FAA: Zero Tolerance Continues

 However, in 2021, 5,973 incidents were reported, many in response to restrictions imposed in response to the COVID-19 pandemic, such as mandatory masking requirements.

That led the FAA to declare a zero-tolerance policy, eschewing warnings to misbehaving passengers in favor of fines and other penalties. 

In 2023, for example, the agency received 2,075 reports of unruly passengers and responded with 407 law enforcement actions and $7.5 million in fines.

The FAA is empowered to issue fines of up to $37,000 to passengers who fail to follow crew instructions or engage in disruptive or violent behavior on a plane. The agency can also refer egregious cases to the FBI for criminal investigation, with felony charges possible.

Acting out onboard an aircraft can also jeopardize passengers’ eligibility to participate in programs like the Transportation Security Administration’s PreCheck program and cause the airlines involved to ban unruly passengers from future flights.

For example, a March 1 incident aboard a United Airlines flight where a British man became physically and verbally aggressive during a fight with his girlfriend resulted in the traveler being arrested and later ordered to pay $20,638 in restitution to the airline.

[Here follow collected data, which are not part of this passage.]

/-- 41_validator.md rules R72 and R73: VALIDATE writes each group check of the register values, keeps RRNG and HOK, and
writes no operand register. -/
def Obligations.ValidateWritesTheGroupChecks : Prop :=
  ∀ (d : Bool) (s : State), ∃ t, exec (.validate d) s = .next t ∧ (∀ i : Reg, t.reg i = s.reg i) ∧
    s.Succeeded t ∧ s.SameOutside t ∧
    (t.vstatus.safe = true ↔ s.reg regP = 2 * s.reg regQ + 1) ∧
    t.vstatus.pprime = primeTest s.cfg (s.reg regP) ∧ t.vstatus.qprime = primeTest s.cfg (s.reg regQ) ∧
    (t.vstatus.grng = true ↔ 0 ≤ s.reg regG ∧ s.reg regG < s.reg regP) ∧
    (t.vstatus.gne1 = true ↔ s.reg regG ≠ 1) ∧
    (t.vstatus.gord = true ↔ 2 ≤ s.reg regP ∧ 0 ≤ s.reg regQ ∧
      (s.reg regG % s.reg regP) ^ (s.reg regQ).toNat % s.reg regP = 1) ∧
    (t.vstatus.lpos = true ↔ 1 ≤ s.reg regL) ∧ (t.vstatus.bpos = true ↔ 1 ≤ s.reg regB) ∧
    (t.vstatus.precond = true ↔ 2 * s.reg regL * s.reg regB * s.reg regB ≤ s.reg regQ) ∧
    t.vstatus.dmode = d ∧ t.vstatus.rrng = s.vstatus.rrng ∧ t.vstatus.hok = s.vstatus.hok

/-- 41_validator.md rules R72 and R73: the H bits of VALIDATE, 0 when D = 0; the filters divide P - 1 by H and by the
inverse of H mod P. -/
def Obligations.ValidateWritesTheDamgardChecks : Prop :=
  ∀ s : State,
    (∃ t, exec (.validate false) s = .next t ∧ t.vstatus.hrng = false ∧ t.vstatus.hne1 = false ∧
      t.vstatus.hord = false ∧ t.vstatus.hf1 = false ∧ t.vstatus.hf2 = false) ∧
    (∃ t, exec (.validate true) s = .next t ∧
      (t.vstatus.hrng = true ↔ 0 ≤ s.reg regH ∧ s.reg regH < s.reg regP) ∧
      (t.vstatus.hne1 = true ↔ s.reg regH ≠ 1) ∧
      (t.vstatus.hord = true ↔ 2 ≤ s.reg regP ∧ 0 ≤ s.reg regQ ∧
        (s.reg regH % s.reg regP) ^ (s.reg regQ).toNat % s.reg regP = 1) ∧
      (t.vstatus.hf1 = true ↔ s.reg regH ≠ 0 ∧ ¬ s.reg regH ∣ s.reg regP - 1) ∧
      (t.vstatus.hf2 = true ↔ 2 ≤ s.reg regP ∧
        ∃ x, IsInverse (s.reg regH) (s.reg regP) x ∧ ¬ x ∣ s.reg regP - 1))

/-- 41_validator.md rule R73: VALID is 1 exactly when every group check holds and, with D = 1, every Damgård check. -/
def Obligations.ValidExactlyWhenEveryCheckHolds : Prop :=
  ∀ (d : Bool) (s : State), ∃ t, exec (.validate d) s = .next t ∧
    (t.vstatus.valid = true ↔ s.GroupChecksHold ∧ (d = true → s.DamgardChecksHold))

/-- 41_validator.md rule R74: when VALIDATE says VALID and Q is really prime, G mod P = G is not 1 and G^Q is 1 mod P, G
has order exactly Q, the search size of DLOG is at most Q, and the baby steps are distinct. -/
def Obligations.ValidGivesAGeneratorOfOrderQ : Prop :=
  ∀ (d : Bool) (s t : State) (m : Int), exec (.validate d) s = .next t → t.vstatus.valid = true →
    (s.reg regQ).toNat.Prime → IsSearchSize (s.reg regL) (s.reg regB) m →
    s.reg regG % s.reg regP = s.reg regG ∧ s.reg regG ≠ 1 ∧
    s.reg regG ^ (s.reg regQ).toNat % s.reg regP = 1 ∧
    orderOf ((s.reg regG : Int) : ZMod (s.reg regP).toNat) = (s.reg regQ).toNat ∧ m ≤ s.reg regQ ∧
    ∀ i j : Nat, (i : Int) < m → (j : Int) < m →
      s.reg regG ^ i % s.reg regP = s.reg regG ^ j % s.reg regP → i = j

/-- 41_validator.md rule R75: DERIVEH writes H = G^r (signed) to R3, reports the checks of that H and of r, clears VALID
and keeps VSTATUS[10:1]. -/
def Obligations.DerivehWritesAndChecksH : Prop :=
  ∀ (ra : Reg) (s : State), s.Ready → 2 ≤ s.reg regP →
    (0 ≤ s.reg ra ∨ Invertible (s.reg regG) (s.reg regP)) →
    ∃ t h, exec (.deriveh ra) s = .next t ∧ IsSignedPower (s.reg regG) (s.reg ra) (s.reg regP) h ∧
      t.reg regH = h ∧ s.OtherRegsKept t regH ∧ s.Succeeded t ∧ s.SameOutside t ∧
      t.vstatus.hrng = true ∧ (t.vstatus.hne1 = true ↔ h ≠ 1) ∧
      (t.vstatus.hord = true ↔ 0 ≤ s.reg regQ ∧ h ^ (s.reg regQ).toNat % s.reg regP = 1) ∧
      (t.vstatus.hf1 = true ↔ h ≠ 0 ∧ ¬ h ∣ s.reg regP - 1) ∧
      (t.vstatus.hf2 = true ↔ ∃ x, IsInverse h (s.reg regP) x ∧ ¬ x ∣ s.reg regP - 1) ∧
      (t.vstatus.rrng = true ↔ 2 ≤ s.reg ra ∧ s.reg ra < s.reg regQ) ∧
      (t.vstatus.hok = true ↔ t.vstatus.hf1 = true ∧ t.vstatus.hf2 = true) ∧
      t.vstatus = { s.vstatus with
        valid := false
        hrng := t.vstatus.hrng
        hne1 := t.vstatus.hne1
        hord := t.vstatus.hord
        hf1 := t.vstatus.hf1
        hf2 := t.vstatus.hf2
        rrng := t.vstatus.rrng
        hok := t.vstatus.hok }

/-- 42_dlog.md rules R82 to R84, positive branch: DLOG returns the least exponent of [0, E] whose power of G is the
target, with either value of NEG; EXCEEDS says it is above L*B*B. -/
def Obligations.DlogReturnsTheLeastPositiveHit : Prop :=
  ∀ (neg : Bool) (rd ra : Reg) (s : State) (m : Int) (e : Nat), s.Ready → s.DlogSearches m →
    IsLeastHit (s.reg regP) (s.reg regG) m (s.reg ra % s.reg regP) e →
    ∃ t, exec (.dlog neg rd ra) s = .next t ∧
      s.FoundOnly t rd e false (s.reg regL * s.reg regB * s.reg regB < e)

/-- 42_dlog.md rules R82 to R84, negative branch: with NEG = 1 and no positive hit, DLOG returns minus the least exponent
of the inverse of the target, which is at least 1. -/
def Obligations.DlogReturnsTheLeastNegativeHit : Prop :=
  ∀ (rd ra : Reg) (s : State) (m x : Int) (e : Nat), s.Ready → s.DlogSearches m →
    HasNoHit (s.reg regP) (s.reg regG) m (s.reg ra % s.reg regP) → IsInverse (s.reg ra) (s.reg regP) x →
    IsLeastHit (s.reg regP) (s.reg regG) m x e →
    1 ≤ e ∧ ∃ t, exec (.dlog true rd ra) s = .next t ∧
      s.FoundOnly t rd (-e) true (s.reg regL * s.reg regB * s.reg regB < e)

/-- 42_dlog.md rule R82 and 60_exceptions.md rule R103: every way DLOG fails, in the order of its checks; rd and VSTATUS
are unchanged. -/
def Obligations.DlogFailsInTheOrderOfItsChecks : Prop :=
  ∀ (neg : Bool) (rd ra : Reg) (s : State) (m : Int),
    (s.reg regP < 2 ∨ s.reg regL < 1 ∨ s.reg regB < 1 →
      ∃ t, exec (.dlog neg rd ra) s = .next t ∧ s.FailedWith t .param) ∧
    (2 ≤ s.reg regP → 1 ≤ s.reg regL → 1 ≤ s.reg regB → IsSearchSize (s.reg regL) (s.reg regB) m →
      (s.cfg.tableEntries < m → ∃ t, exec (.dlog neg rd ra) s = .next t ∧ s.FailedWith t .table) ∧
      (m ≤ s.cfg.tableEntries → ¬ Invertible (s.reg regG) (s.reg regP) →
        ∃ t, exec (.dlog neg rd ra) s = .next t ∧ s.FailedWith t .noInv)) ∧
    (s.DlogSearches m → HasNoHit (s.reg regP) (s.reg regG) m (s.reg ra % s.reg regP) →
      (∃ t, exec (.dlog false rd ra) s = .next t ∧ s.FailedWith t .notFound) ∧
      (¬ Invertible (s.reg ra) (s.reg regP) → ∃ t, exec (.dlog true rd ra) s = .next t ∧ s.FailedWith t .noInv) ∧
      (∀ x, IsInverse (s.reg ra) (s.reg regP) x → HasNoHit (s.reg regP) (s.reg regG) m x →
        ∃ t, exec (.dlog true rd ra) s = .next t ∧ s.FailedWith t .notFound))

/-- 42_dlog.md rule R85, case 1: when the order of G is above bound + E, DLOG with NEG = 1 returns the true exponent of
a target G^e with |e| <= bound, with EXCEEDS = 0. -/
def Obligations.DlogReturnsTheTrueExponent : Prop :=
  ∀ (rd ra : Reg) (s : State) (m e : Int), s.Ready → s.DlogSearches m →
    s.reg regL * s.reg regB * s.reg regB + (m * (m + 1) - 1) <
      orderOf ((s.reg regG : Int) : ZMod (s.reg regP).toNat) →
    IsSignedPower (s.reg regG) e (s.reg regP) (s.reg ra % s.reg regP) →
    -(s.reg regL * s.reg regB * s.reg regB) ≤ e → e ≤ s.reg regL * s.reg regB * s.reg regB →
    ∃ t, exec (.dlog true rd ra) s = .next t ∧ s.FoundOnly t rd e (decide (e < 0)) False

/-- 42_dlog.md rule R85, case 2: when the order d of G is only at least 2*bound + 1, DLOG with NEG = 1 returns e with
EXCEEDS = 0, or d + e with e < 0 and EXCEEDS = 1; so EXCEEDS = 0 gives the true exponent. -/
def Obligations.DlogUnderThePreconditionFlagsTheWrap : Prop :=
  ∀ (rd ra : Reg) (s : State) (m e : Int), s.Ready → s.DlogSearches m →
    2 * (s.reg regL * s.reg regB * s.reg regB) + 1 ≤ orderOf ((s.reg regG : Int) : ZMod (s.reg regP).toNat) →
    IsSignedPower (s.reg regG) e (s.reg regP) (s.reg ra % s.reg regP) →
    -(s.reg regL * s.reg regB * s.reg regB) ≤ e → e ≤ s.reg regL * s.reg regB * s.reg regB →
    ∃ t, exec (.dlog true rd ra) s = .next t ∧
      (s.FoundOnly t rd e (decide (e < 0)) False ∨
        (e < 0 ∧
          s.FoundOnly t rd (orderOf ((s.reg regG : Int) : ZMod (s.reg regP).toNat) + e) false True))

/-- 42_dlog.md rule R85, case 3: when G has an order of full size, at least 2^1022 and at least twice the bound, every
search that the table can hold is exact: DLOG with NEG = 1 returns the true exponent, with EXCEEDS = 0. -/
def Obligations.DlogIsExactForFullSizeGroups : Prop :=
  ∀ (rd ra : Reg) (s : State) (m e : Int), s.Ready → s.DlogSearches m →
    2 ^ 1022 ≤ orderOf ((s.reg regG : Int) : ZMod (s.reg regP).toNat) →
    2 * (s.reg regL * s.reg regB * s.reg regB) ≤ orderOf ((s.reg regG : Int) : ZMod (s.reg regP).toNat) →
    IsSignedPower (s.reg regG) e (s.reg regP) (s.reg ra % s.reg regP) →
    -(s.reg regL * s.reg regB * s.reg regB) ≤ e → e ≤ s.reg regL * s.reg regB * s.reg regB →
    ∃ t, exec (.dlog true rd ra) s = .next t ∧ s.FoundOnly t rd e (decide (e < 0)) False

/-- 20_memory.md rule R43: a read of any offset, at any time, leaves the block as it was; the reading host gets one
value. -/
def Obligations.ReadsHaveNoSideEffect : Prop :=
  ∀ (s : State) (a : Access) (rest : List Event), a.Accepted s.cfg → a.kind = .read →
    s.NextIs (.access a) rest →
    ∃ t v, step s = .next t ∧ s.SameBlock t ∧ t.schedule = rest ∧ t.replies = ⟨a.host, a.addr, v⟩ :: s.replies

/-- 20_memory.md rules R37 and R38 with BUSY = 0: what a read of each place returns. -/
def Obligations.IdleReadsReturnTheRegisters : Prop :=
  ∀ (s : State) (host : Nat) (rest : List Event), s.cfg.Ok → s.status.busy = false →
    let reads := fun (off : Nat) (v : Word) =>
      ∃ t, step (s.setSchedule (readEvent s.cfg host off :: rest)) = .next t ∧ s.SameBlock t ∧
        t.replies = ⟨host, s.cfg.base + off, v⟩ :: s.replies
    reads 0x0000 0x474F4645 ∧ reads 0x0004 (BitVec.ofNat 32 s.cfg.nw) ∧
    reads 0x0008 (BitVec.ofNat 32 s.cfg.tableEntries) ∧ reads 0x000C s.ctrl.toWord ∧
    reads 0x0010 s.status.toWord ∧ reads 0x0014 s.cmd ∧ reads 0x0018 s.vstatus.toWord ∧
    ∀ (k : Reg) (w : Nat), w < s.cfg.nw →
      reads (0x1000 + 0x400 * k.val + 4 * w) ((BitVec.ofInt (32 * s.cfg.nw) (s.reg k)).extractLsb' (32 * w) 32)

In 2021, a female passenger was hit with a record $81,950 fine for pushing and hitting flight attendants and trying to open a cabin door on an American Airlines flight. In another 2021 case, a $77,272 fine was imposed on a woman who planted an unwanted kiss and hug on a seatmate, tried to exit the plane in mid-flight and bit another traveler.

The good news? If current rates persist, 2024 could be the most peaceful year onboard U.S. airlines since before COVID.